NEW Birleşmiş Milletler (BM), Suriye iktisadının yine canlandırılması için yaptırımların hafifletilmesinin hayati kıymete sahip olduğunu bildirdi.

BM Güvenlik Kurulu’nda (BMGK), Suriye Dışişleri Bakanı Esad Hasan Şeybani’nin de iştirakiyle Suriye’deki gelişmelere ait oturum düzenlendi.

Burada üye ülkeleri bilgilendiren BM Suriye Özel Temsilcisi Geir O. Pedersen, Şeybani’nin bugünkü iştirakinin Suriye’de son aylarda kaydedilen değerli gelişmelerin de bir yansıması olduğunu belirterek, Şeybani’ye, “Bölgesel istikrarı teşvik etme ve memleketler arası seviyede yapan bir biçimde angaje olma tarafındaki taahhüdünüzü takdir ediyorum.” dedi.

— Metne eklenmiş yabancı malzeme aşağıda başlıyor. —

-- ==== Sys2Proof/Machine/CuratorBase.lean ====
section
/-!
DEFINITION. The Curator's transports: which bus reaches it, the mailbox, and replies (R402, R408, R409, R415, R416).
-/

namespace Sys2Proof.Machine

/-- The Curator core runs: VAUX is present and no restart is under way (R402). -/
def curatorRuns (s : State) : Bool := s.ao.vaux && s.cur.restarting.isNone

/-- Main power is on, outside VAULT. -/
def mainUp (s : State) : Bool := s.pow.main && s.pow.mode != .vault

/-- The bus reaches the Curator: 0 SMBus and I3C whenever it runs; 1 PCIe VDM, 2 the mailbox and 3 PCIe DOE with main power (R415); a mailbox message is one submitted, its answer free to be written (R416). -/
def busReaches (s : State) (bus : Nat) : Bool :=
  curatorRuns s && (bus == 0 || (mainUp s && (bus == 1 || bus == 3 || (bus == 2 && s.cur.submit && !s.cur.outValid))))

/-- Sends a reply: in the mailbox it fills the outbound buffer; over PCIe VDM it waits for the PF's Bus Master Enable (R57, R409, R416). -/
def sendReply (bus : Nat) (r : MgmtReply) (s : State) : State :=
  let a : Answered := { bus := bus, reply := r }
  let c := s.cur
  if bus = 2 then
    let b := (leBytes 1 r.code ++ r.data).take 4096
    { s with cur := { c with replies := c.replies ++ [a], outBuf := memWriteBytes 0 c.outBuf 0 b, outLen := b.length, outValid := true } }
  else sendMctp bus (.reply a) s

/-- Serves one message: taken from its bus, answered on it. -/
def serve (bus : Nat) (act : State → MgmtReply × State) (s : State) : State :=
  if !busReaches s bus then s
  else
    let s := if bus = 2 then { s with cur := { s.cur with submit := false } } else s
    let (r, s) := act s
    sendReply bus r s

/-- SCRAPPED and TERMINATED: only serial, identity certificate and fuse map are readable (R347, R352). -/
def readoutOnly (s : State) : Bool := s.reg.state == 7 || s.reg.state == 15

/-- A message that those two states do not serve. -/
def serveFull (bus : Nat) (act : State → MgmtReply × State) (s : State) : State := if readoutOnly s then s else serve bus act s

/-- A message whose answer comes later: taken from its bus now. -/
def serveLater (bus : Nat) (act : State → State) (s : State) : State :=
  if !busReaches s bus then s else act (if bus = 2 then { s with cur := { s.cur with submit := false } } else s)

/-- A reply without error. -/
def replyOk (b : Bytes) : MgmtReply := { code := 0, data := b }

/-- A reply with a completion code. -/
def replyCode (c : Nat) : MgmtReply := { code := c, data := [] }

end Sys2Proof.Machine
end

Eski rejimin devrilmesinin ve Suriye tarihindeki yeni bir periyodun başlamasının üstünden sadece 4,5 ay geçtiğine işaret eden Pedersen, “Devam eden acılara, birçok belirsizliğe ve tehlikeye karşın, bu siyasi geçişin muvaffakiyete ulaşmasını isteyen Suriye halkını selamlıyorum. Suriye’nin içinden çıkmaya çalıştığı makûs idare, çatışma, ihlaller ve yoksulluk mirası, çağdaş çağda rastgele bir devletin yahut halkın karşı karşıya kaldığı en ağır yüklerden biridir.” değerlendirmesinde bulundu.

Pedersen, bu nedenle sürecin tabiatı gereği durumun son derece kırılgan olduğuna dikkati çekerek, tüm Suriyelilerin ülkenin siyasi geleceğini şekillendirme sürecine manalı bir halde katılabilmesini sağlayacak gerçek bir siyasi kapsayıcılığa ve milletlerarası toplumdan gelecek gerçek dayanağa muhtaçlık olduğunun altını çizdi.

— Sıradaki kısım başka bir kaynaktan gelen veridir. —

-- ==== Sys2Proof/Machine/Dispatch.lean ====
section
/-!
DEFINITION. The meaning of each command, one arm for each constructor.
-/

namespace Sys2Proof.Machine
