/-- Counters, samples, traces and the meter (18 R420, R424, R425, R429, 02 R51, R53, R54): SNAP copies every live count into its shadow, then CLEAR empties, then FREEZE holds; enabling sampling or tracing empties its ring; a sample goes into the next place of the ring, or is lost; a minute's mark moves the minute on; meter records are copied into free archive room. -/
def Obligations.CountersAndMeter : Prop :=
  (∀ (freeze clear : Bool) (s : State), hasRight (windowRow s 0) 8 rightWR = true →
    (∃ t, exec (.counterSnap freeze clear) s = .next t ∧ t.cnt.freeze = freeze ∧ t.doc = (settleCounters s).doc ∧ t.now = s.now ∧
      (∀ k c, mget (settleCounters s).cnt.wing k = some c → mget t.cnt.wing k = some { c with shadow := c.live, live := if clear then 0 else c.live })) ∧
    (∃ t, exec (.counterClear freeze) s = .next t ∧ t.cnt.freeze = freeze ∧ t.now = s.now ∧
      (∀ k c, mget (settleCounters s).cnt.wing k = some c → mget t.cnt.wing k = some { c with live := 0 }))) ∧
  (∀ (freeze clear : Bool) (v : W64) (s : State), hasRight (windowRow s 0) 8 rightWR = false → exec (.counterSnap freeze clear) s = .next s ∧ exec (.counterClear freeze) s = .next s ∧
    exec (.samplingEnable v) s = .next s ∧ exec (.traceEnable v) s = .next s) ∧
  (∀ (v : W64) (s : State), hasRight (windowRow s 0) 8 rightWR = true →
    (∃ t, exec (.samplingEnable v) s = .next t ∧ t = { s with cnt := t.cnt } ∧ t.cnt.sampEnable = true ∧ t.cnt.samples = [] ∧ t.cnt.sampCount = 0 ∧ t.cnt.sampFull = false ∧ t.cnt.sampLost = 0 ∧
      t.cnt.sampPeriod = field v 31 8 ∧ t.cnt.sampWings = field v 47 32 ∧ t.cnt.wing = s.cnt.wing) ∧
    (∃ t, exec (.traceEnable v) s = .next t ∧ t = { s with cnt := t.cnt } ∧ t.cnt.traceEnable = true ∧ t.cnt.traces = [] ∧ t.cnt.traceCount = 0 ∧ t.cnt.traceFull = false ∧ t.cnt.traceLost = 0 ∧
      t.cnt.traceRate = field v 5 2 ∧ t.cnt.wing = s.cnt.wing)) ∧
  (∀ (cell : Fin 128) (off slot other : Nat) (s : State),
    let sampled := s.cnt.sampEnable = true ∧ s.cnt.sampPeriod ≠ 0 ∧ bit s.cnt.sampWings (cell.val / 8) = true ∧ cellClocked s (cell.val / 8) = true
    (sampled → (s.cnt.sampCount < 512 ∨ s.cnt.sampRing = true) → ∃ t, exec (.instructionSample cell off slot other) s = .next t ∧ t = { s with cnt := t.cnt } ∧
      mget t.cnt.samples s.cnt.sampNext = some (sampleRecord s cell off slot other) ∧ t.cnt.sampNext = (s.cnt.sampNext + 1) % 512 ∧ t.cnt.sampCount = min 512 (s.cnt.sampCount + 1)) ∧
    (sampled → 512 ≤ s.cnt.sampCount → s.cnt.sampRing = false → ∃ t, exec (.instructionSample cell off slot other) s = .next t ∧ t.cnt.samples = s.cnt.samples ∧ t.cnt.sampFull = true ∧
      t.cnt.sampLost = sat 0xFFFFFFFF (s.cnt.sampLost + 1)) ∧
    (¬ sampled → exec (.instructionSample cell off slot other) s = .next s)) ∧
  (∀ s : State, (marksMinutes s = false → exec .meterMark s = .next s) ∧
    (marksMinutes s = true → ∃ t, exec .meterMark s = .next t ∧ t.now = max s.now (markTime s) ∧ t.vit.minute = s.vit.minute + 1 ∧ t.doc.descs = s.doc.descs)) ∧
  (∀ (r : MeterRecord) (s : State), hasRight (fixedRow s curatorRow) 7 rightRD = true → s.vit.meterToArchive = [r] → s.vit.meterWaiting = [] → s.img.archive.length < s.img.archiveSize →
    ∃ t, exec .meterArchiveCopy s = .next t ∧ t = { s with img := { s.img with archive := s.img.archive ++ [r] }, vit := t.vit } ∧ t.vit.meterToArchive = []) ∧
  (∀ s : State, (hasRight (fixedRow s curatorRow) 7 rightRD = false ∨ s.vit.meterToArchive = [] ∧ s.vit.meterWaiting = []) → exec .meterArchiveCopy s = .next s) ∧
  (∀ (off : BitVec 64) (s : State), exec (.utcOffsetSet off) s = .next { s with vit := { s.vit with utcOffset := off.toInt } })
end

“Siyasi geçiş şu anda sahiden kritik bir dönemeçte” diyen Pedersen, Suriye’de tüzel boşluğun kısmen doldurulduğunu, lakin siyasi geçiş için tam kapsayıcı bir çerçevenin gerekli olduğunu söz etti.

Geir O. Pedersen, Suriye idaresinin ülkenin kuzeyinde, güneyinde, doğusunda yahut batısında hiçbir silahın devlet denetimi dışında kalmamasını sağlama tarafında kararlı olduğunu belirterek, “Bu süreç karmaşık ve vakit alacaktır. Vaktinde ve kâfi milletlerarası takviye alan kapsayıcı yönetişim yapılarının bulunduğu bir siyasi ortam, kalan silahlı kümelerin ulusal orduya entegre edilmesini ve silahsızlandırılmasını kolaylaştıracaktır.” diye konuştu.

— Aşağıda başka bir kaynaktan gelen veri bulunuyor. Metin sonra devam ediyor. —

theorem vital_signalPages (s : State) : vital (signalPages s) = vital s := by
  unfold signalPages; simp only [vital_mk, vital_foldl, apply_ite vital, ite_self, implies_true, vital_signalParks]

theorem vital_ignoredDone (c : Nat) (t : Nat) (s : State) : vital (ignoredDone c t s) = vital s := by
  unfold ignoredDone; simp only [vital_mk, vital_foldl, apply_ite vital, ite_self, implies_true, vital_logRecord]

theorem vital_resetWindow (fn : Nat) (s : State) : vital (resetWindow fn s) = vital s := by
  unfold resetWindow; simp only [vital_mk, vital_foldl, apply_ite vital, ite_self, implies_true, vital_updWin]

/-! ### Release -/

theorem vital_freeDesc (t : Nat) (s : State) : vital (freeDesc t s) = vital s := by
  unfold freeDesc; simp only [vital_mk, vital_foldl, apply_ite vital, ite_self, implies_true, vital_dropHolds]

theorem vital_publishNext (fn : Nat) (i : Nat) (s : State) : vital (publishNext fn i s) = vital s := by
  grind [publishNext, vital, vital_updStrm, vital_latchReady, vital_latchStreamErr, vital_traceCommand, vital_countLatency]

theorem vital_publishStream (fn : Nat) (i : Nat) (a2 : Nat) (a3 : State) : vital (publishStream fn i a2 a3) = vital a3 := by
  fun_induction publishStream fn i a2 a3 <;> grind [vital, vital_publishNext]

theorem vital_publishAll (s : State) : vital (publishAll s) = vital s := by
  unfold publishAll; simp only [vital_mk, vital_foldl, apply_ite vital, ite_self, implies_true, vital_publishStream]

theorem vital_returnFar (fl : Flow) (d : Desc) (r : Resp) (s : State) : vital (returnFar fl d r s) = vital s := by
  unfold returnFar; simp only [vital_mk, vital_foldl, apply_ite vital, ite_self, implies_true, vital_sendTo]

theorem vital_closeRemote (fi : Nat) (s : State) : vital (closeRemote fi s) = vital s := by
  grind [closeRemote, vital, vital_closeFlows]

theorem vital_releaseOne (fi : Nat) (fl : Flow) (t : Nat) (d : Desc) (r : Resp) (s : State) : vital (releaseOne fi fl t d r s) = vital s := by
  grind [releaseOne, vital, vital_meterRelease, vital_updDesc, vital_returnFar, vital_updStrm, vital_closeRemote, vital_freeDesc]

theorem vital_testCut (fi : Nat) (s : State) : vital (testCut fi s) = vital s := by
  grind [testCut, vital, vital_latchEvent, vital_updFlow, vital_updGal, vital_sendTo]

theorem vital_releaseFlow (fi : Nat) (a1 : Nat) (a2 : State) : vital (releaseFlow fi a1 a2) = vital a2 := by
  fun_induction releaseFlow fi a1 a2 <;> grind [vital, vital_releaseOne, vital_testCut, vital_updFlow]

theorem vital_releaseAll (fi : Nat) (s : State) : vital (releaseAll fi s) = vital s := by
  grind [releaseAll, vital, vital_releaseFlow, vital_closeMinute]

theorem vital_replaceFlow (keep : Bool) (st : Nat) (fi : Nat) (s : State) : vital (replaceFlow keep st fi s) = vital s := by
  unfold replaceFlow; try dsimp only
  repeat' split
  all_goals first | rfl | (simp only [vital_mk, vital_foldl, apply_ite vital, ite_self, implies_true, vital_addDesc, vital_updFlow]; done) | grind [vital, vital_addDesc, vital_updFlow]

theorem vital_replaceAll (keep : Bool) (st : Nat) (s : State) : vital (replaceAll keep st s) = vital s := by
  unfold replaceAll; simp only [vital_mk, vital_foldl, apply_ite vital, ite_self, implies_true, vital_releaseAll, vital_replaceFlow]

/-! ### GalleryBase -/

theorem vital_answerGone (g : Nat) (s : State) : vital (answerGone g s) = vital s := by
  unfold answerGone; simp only [vital_mk, vital_foldl, apply_ite vital, ite_self, implies_true, vital_docentAnswer, vital_freeCopies]

theorem vital_dropGallery (g : Nat) (s : State) : vital (dropGallery g s) = vital s := by
  unfold dropGallery; simp only [vital_mk, vital_foldl, apply_ite vital, ite_self, implies_true, vital_answerGone, vital_discardGallery, vital_touchVitrine]

theorem vital_keepFinal (r : MeterRecord) (s : State) : vital (keepFinal r s) = vital s := by
  unfold keepFinal; simp only [vital_mk, vital_foldl, apply_ite vital, ite_self, implies_true, vital_settleWaiting]

theorem vital_finalMeter (g : Nat) (s : State) : vital (finalMeter g s) = vital s := by
  unfold finalMeter; try dsimp only
  repeat' split
  all_goals first | rfl | (simp only [vital_mk, vital_foldl, apply_ite vital, ite_self, implies_true, vital_writeMeter, vital_makeRecord, vital_keepFinal]; done) | grind [vital, vital_writeMeter, vital_makeRecord, vital_keepFinal]

theorem vital_putDescriptor (g : Nat) (d : Descriptor) (s : State) : vital (putDescriptor g d s) = vital s := by
  grind [putDescriptor, vital, vital_trimCache, vital_updGal]

theorem vital_setRight (g : Nat) (target : Nat) (byte : Nat) (s : State) : vital (setRight g target byte s) = vital s := by
  unfold setRight; simp only [vital_mk, vital_foldl, apply_ite vital, ite_self, implies_true, vital_updGal]

theorem vital_putRights (g : Nat) (target : Nat) (byte : Nat) (s : State) : vital (putRights g target byte s) = vital s := by
  grind [putRights, vital, vital_setRight]

theorem vital_ackRecords (g : Nat) (n : Nat) (s : State) : vital (ackRecords g n s) = vital s := by
  unfold ackRecords; simp only [vital_mk, vital_foldl, apply_ite vital, ite_self, implies_true, vital_settleWaiting]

“İsrail’in hücumları sona ermelidir”

Suriye’nin toprak bütünlüğünü ihlal eden İsrail taarruzlarının, tıpkı vakitte ülkedeki geçiş sürecini de baltaladığını vurgulayan Pedersen, şu görüşleri paylaştı:

“Bu hücumlar sona ermelidir. 1974 tarihli Kuvvetlerin Ayrılması Mutabakatı’na tam uyulması çağrımı yineliyor, bu Konsey’in İsrail’i, Suriye’de toprak kazanımı peşinde olmadığı istikametindeki taahhüdüne bağlı kalması için sorumlu tutması gerektiğini hatırlatıyorum. İsrail, Suriye’nin egemenliğine, toprak bütünlüğüne, birliğine ve bağımsızlığına hürmet duymalı ve geri çekilmelidir. Bilhassa diplomasiye açık bir alanın bariz biçimde mevcut olduğu düşünüldüğünde, son derece çatışmacı olan bu yaklaşımın haklı bir münasebeti yoktur.”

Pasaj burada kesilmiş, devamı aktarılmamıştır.